Are You Ready to Go Constructible?
The digital transformation will go beyond just implementing technology. Improved business intelligence will come from a combination of advancing technology, processes and people. Technology is an enabler of improved performance. The desired transformational outcomes will likely not be achieved by just implementing new technologies but by improving and re-engineering workflows and culture with repeatable business processes like the constructible process.
To follow are an aggregated set of basic best practices employed by some of the more innovative and transformational construction businesses we’ve met over the last few years.
1. Understanding Your Goals
The outcomes of digital transformation will be more valuable when they align with key strategic initiatives and economics within an organization. This starts at the highest level in an organization to be sure the strategy is understood and enacted.
The digital transformation will drive opportunities to improve core business elements such as:
AEC Service Provider
Every initiative should start with clear objectives, including why they are important and how success will be measured.
2. Organizational Readiness
While setting clear goals and strategy is vital, success will require the organization can execute it. Companies must assess if the initiative is strategically important, financially and structurally supported, and is adoptable. Here are some questions that can help.
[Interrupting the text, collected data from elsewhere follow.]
-- ==== Sys2Proof/Machine/RegSpec.lean ====
section
/-!
DEFINITION. The registers of the CSR window: for each, the block that holds it (R34), its offset, how many
there are and how far apart, and its fields with bits, access code (R7), reset value and the bounds to which a
write is clamped (R10). Written from the field tables of the chapters; a reserved bit is in no field (R9).
-/

namespace Sys2Proof.Machine

/-- Access codes (R7). -/
inductive Access where
  | rw | ro | w1c | w1s | rc | wo
  deriving DecidableEq, Repr

/-- The blocks of R34, R195, R251, R252, R319, R343, R365 and R451. -/
inductive Block where
  | hdr | mgt | grid | core | spad | bsq | bedc | brw | utlb | stk | reg | ptc | iommu | cmd | db | port | halDie | hal | link | d2d12 | d2d13 | d2d14 | pwr | pwrPlot | sec | tap | tapPlot
  deriving DecidableEq, Repr

/-- The registers, under the names the specification gives them. -/
inductive Reg where
  | MGT_DIE_INFO
  | MGT_DIE_FEATURES
  | MGT_BG_OWNER
  | MGT_PART_ERR
  | MGT_ID_STATUS
  | GRID_MODE
  | GRID_STATUS
  | GRID_TCFG
  | GRID_BUSY_CYCLES
  | GRID_TILES
  | GRID_PAD_CYCLES
  | GRID_CLASH_COUNT
  | CORE_ID
  | CORE_STATUS
  | CORE_FLAGS
  | CORE_PC
  | CORE_STEP
  | CORE_ISSUED
  | CORE_STALL_FLAG
  | CORE_STALL_SYNC
  | CORE_STALL_IB
  | CORE_LOSS_COUNT
  | CORE_BSQ_STATUS
  | CORE_BSQ_PHASE
  | CORE_BSQ_CTRL
  | CORE_BSQ_REFILL
  | CORE_BSQ_STARVE
  | CORE_BSQ_STEP
  | SPAD_STATUS
  | SPAD_CONFLICT
  | SPAD_RMW
  | SPAD_CE_COUNT
  | SPAD_REGION
  | BEDC_CTRL
  | BEDC_CMD
  | BEDC_STATUS
  | BEDC_HIT
  | BEDC_MISS
  | BEDC_PF_HIT
  | BEDC_PF_WASTED
  | BEDC_VICTIM_HIT
  | BEDC_MERGED
  | BEDC_DRAINED
  | BEDC_FLASH_INV
  | BEDC_MERGE_FULL
  | BEDC_CE_COUNT
  | BEDC_PROBE
  | BEDC_PROBE_DATA
  | STK_CTRL
  | STK_STATUS
  | STK_TRAIN
  | STK_IDENT
  | STK_REG
  | STK_REG_LEVEL
  | STK_REG_BYTES
  | STK_REG_WAIT
  | STK_OADD_LATE
  | STK_OADD_FULL
  | STK_OADD_OVF
  | STK_RD_BYTES
  | STK_WR_BYTES
  | STK_ROW_HIT
  | STK_ROW_MISS
  | STK_REFRESH
  | STK_ATOMIC
  | STK_CE_COUNT
  | STK_SCRUB_PASS
  | STK_OADD
  | STK_REGION
  | STK_REGION_CTL
  | STK_REGION_CMD
  | BRW_CTRL
  | BRW_STATUS
  | BRW_OUT
  | BRW_LAST_ERR
  | BRW_T4_DONE
  | BRW_STALL
  | BRW_LATE
  | BRW_BYTES
  | BRW_MOVES
  | BRW_FB_TAKEN
  | BRW_KICKS
  | XLT_CTRL
  | XLT_STATUS
  | XLT_FQ_BASE
  | XLT_FQ_HEAD
  | XLT_FQ_TAIL
  | XLT_FQ_CTRL
  | XLT_CTX_ROOT
  | XLT_CTX_EPADDR
  | XLT_CTX_EPOCH
  | XLT_IOTLB_HIT
  | XLT_WALKS
  | XLT_FAULTS
  | XLT_JOINS
  | XLT_INVALS
  | XLT_TIMEOUTS
  | XLT_PTC_STATUS
  | XLT_UTLB_STATUS
  | XLT_PTC_HIT
  | XLT_PTC_MISS
  | XLT_PTC_JOINED
  | XLT_PTC_INVAL
  | XLT_UTLB_HIT
  | XLT_UTLB_MISS
  | XLT_UTLB_FAULT_CYCLES
  | XLT_UTLB_DRAIN_CYCLES
  | CMD_CTRL
  | CMD_STATUS
  | CMD_RING_CFG
  | CMD_RING_BASE
  | CMD_RING_CQ
  | CMD_RING_STAT
  | CMD_SHELF
  | CMD_FETCHED
  | CMD_RECORDS
  | CMD_ABORT_LATE
  | CMD_CFG_APPLIED
  | CMD_CFG_ABANDONED
  | CMD_DB_TAIL
  | CMD_DB_CQ_HEAD
  | CMD_DB_HEAD
  | CMD_DB_CQ_TAIL
  | HAL_PORT_CFG
  | HAL_PORT_STATUS
  | HAL_PORT_DELAY
  | HAL_PORT_TX
  | HAL_PORT_RX
  | HAL_PORT_REPLAY
  | HAL_PORT_BAD
  | HAL_PORT_CE
  | HAL_PORT_HOLD
  | HAL_BYPASS
  | HAL_LASER
  | HAL_GROVE_CFG
  | HAL_GROVE_CMD
  | HAL_GROVE_STATUS
  | HAL_STATE_EPOCH
  | HAL_TIME
  | HAL_TIME_STATUS
  | HAL_LOCK_CFG
  | HAL_LOCK_PARTS
  | HAL_WIN_OPEN
  | HAL_LOCK_STATUS
  | HAL_MARGIN_MIN
  | HAL_MEMBERS
  | HAL_SLIPS
  | HAL_SHORT
  | HAL_LATE_AGREE
  | HAL_REISSUE
  | HAL_CHARTERS
  | HAL_FWD_BYTES
  | D2D_LINK_CFG
  | D2D_LINK_STATUS
  | D2D_LINK_FLITS
  | D2D_LINK_RETRY
  | D2D_LINK_CE
  | D2D_LINK_BAD
  | D2D_FENCE_CMD
  | D2D_FENCE_STATUS
  | D2D_PKG_FEATURES
  | D2D_EVENT_IRQ
  | D2D_GUEST_CFG
  | D2D_GUEST_STATUS
  | D2D_APERTURE
  | D2D_HOST_ERR
  | D2D_IRQ_MAP
  | D2D_CXL_SNOOP
  | D2D_CXL_BISNP
  | D2D_CXL_LOST
  | D2D_HOST_ERR_COUNT
  | D2D_IRQ_SENT
  | PWR_CTRL
  | PWR_CAP
  | PWR_HOST_PEAK
  | PWR_STATUS
  | PWR_DRAW
  | PWR_COOLANT
  | PWR_DROOP_CFG
  | PWR_PART
  | PWR_PART_STATUS
  | PWR_LEARN_SEL
  | PWR_LEARN_DATA
  | PWR_PLOT_STATUS
  | PWR_PLOT_DRAW
  | PWR_BG
  | PWR_STRETCH_NS
  | PWR_DROOP_EVENTS
  | PWR_LIMIT_NS
  | PWR_FALLOW_CYCLES
  | PWR_RETUNES
  | PWR_THROTTLE_MS
  | PWR_ENERGY
  | MGT_QSAVE
  | MGT_QSTATUS
  | MGT_QTIME
  | MGT_QCOUNT
  | MGT_ERR_CTRL
  | MGT_ERR_STATUS
  | MGT_ERR_LOG_HEAD
  | MGT_ERR_LOG_TAIL
  | MGT_ERR_CE_CFG
  | MGT_ERR_CE_TOTAL
  | MGT_ERR_UE_TOTAL
  | MGT_ERR_INJ_ADDR
  | MGT_ERR_INJ_CTL
  | SEC_CMD
  | SEC_CMD_ADDR
  | SEC_CMD_LEN
  | SEC_STATUS
  | SEC_IRQ
  | SEC_SLOT
  | SEC_GRAFT
  | SEC_ATTEST_INDEX
  | SEC_ATTEST_LIMIT
  | MGT_BOOT_STATUS
  | MGT_HEALTH
  | TAP_CTRL
  | TAP_STATUS
  | TAP_PLOT_STATUS
  | PWR_PART_ENERGY
  | D2D_GUEST_DESC
  | MGT_ERR_LOG
  deriving DecidableEq, Repr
Is the initiative strategically important?
Barton Malow Company is a Michigan-based self-perform contractor. They are a great example of setting clear goals for the company. At the top line, their goal is to double efficiency by their 100 year anniversary in 2024. The initiative is anchored with clear milestones including metrics for success. While leadership drove the importance, the initiative has become a key element to their culture, focus and execution. In addition, VolkerWessels’ strategy is to become a data-driven organization tied to key goals such as efficiency, developing new services and overcoming workforce skill gaps. This vision has driven a broad set of decisions on the path to digital transformation.
Is it financially supported?
Business Transformation requires more than a big budget for technology. Change requires an investment in people, through frequent communication and by investing in skill development. For processes to change, companies need to not only trust, but verify and provide support. Whether implementing a new way to do quantity take off or moving from design intent to fabrication-level models, mechanisms are needed to build trust and confidence in the re-engineered process. This may be accomplished via techniques such as peer reviews or automated quality checks. Furthermore, support is needed for those implementing new processes to help them see the value of the change. A conscious investment needs to be made in ensuring change is successful, sustainable, and repeatable within the organization.
Is it organizationally supported?
Organizational structures and assignments will evolve through this digital transformation. The introduction of virtual design and construction (VDC) talent has provided some early lessons into the importance of organizational structure. The very nature of VDC is to use the constructible data to optimize downstream processes. A company’s typical reaction is to create a new department called VDC. This means, in an already fragmented and siloed industry, yet another team is created. This in turn, can introduce more organizational challenges: “them versus us,” “new versus old” with departments such as pre-construction, estimating and scheduling. Companies want to bring in new processes, thinking and skill sets while at the same time, value the experiences and knowledge that exists in current staff. The optimal structures tend to be geared around how to evolve the company as a whole and bring staff forward. Rolling VDC principles and resources into existing functional areas or using matrixed approaches have become the current trends to improve organizational cohesion.
Is it adoptable?
With tight margins and unique projects, it is common to have business units or business areas to drive accountability. For example, a General Contractor (GC) may have a GC business area and one or many self-perform trades. It is not uncommon that these are treated as separate business units and even project numbers in the same company on the same project. To drive this digital transformation, how do companies ensure teams across functions and business areas are set up to drive innovation and efficiency? Similarly, for organizations that incentivize project managers on the profitability of their project, how do they keep them accountable and yet ensure they will support the change? There is not one answer. Adaptability in the organization needs to be a consideration and the right models employed to ensure accountability and support of strategic initiatives.
3. Is Your Data Ready?
Data is a key element in driving optimization, predictability and automation. Are companies capitalizing on their data to optimize and improve planning? They should consider questions such as:
- How many estimates have they done compared to the number of projects they have completed?
- How well do they know their productivity rates?
- How many days did it rain in Seattle last year?
- How are they leveraging data to decrease O&M costs?
Project data is a company's intellectual property (IP) and critical to optimizing performance, differentiating them and even enabling them to create new services in the marketplace. It is recommended that companies initiate the process to inventory the data they have (or could be capturing) and around the value the data could provide. It is important to build a culture that values this data as a core asset of the company with direction on how to capture, curate and use it. Technology such as content services and warehouses, historical project information (cost, productivity rates, etc.) and common data environments (CDE) are key enablers.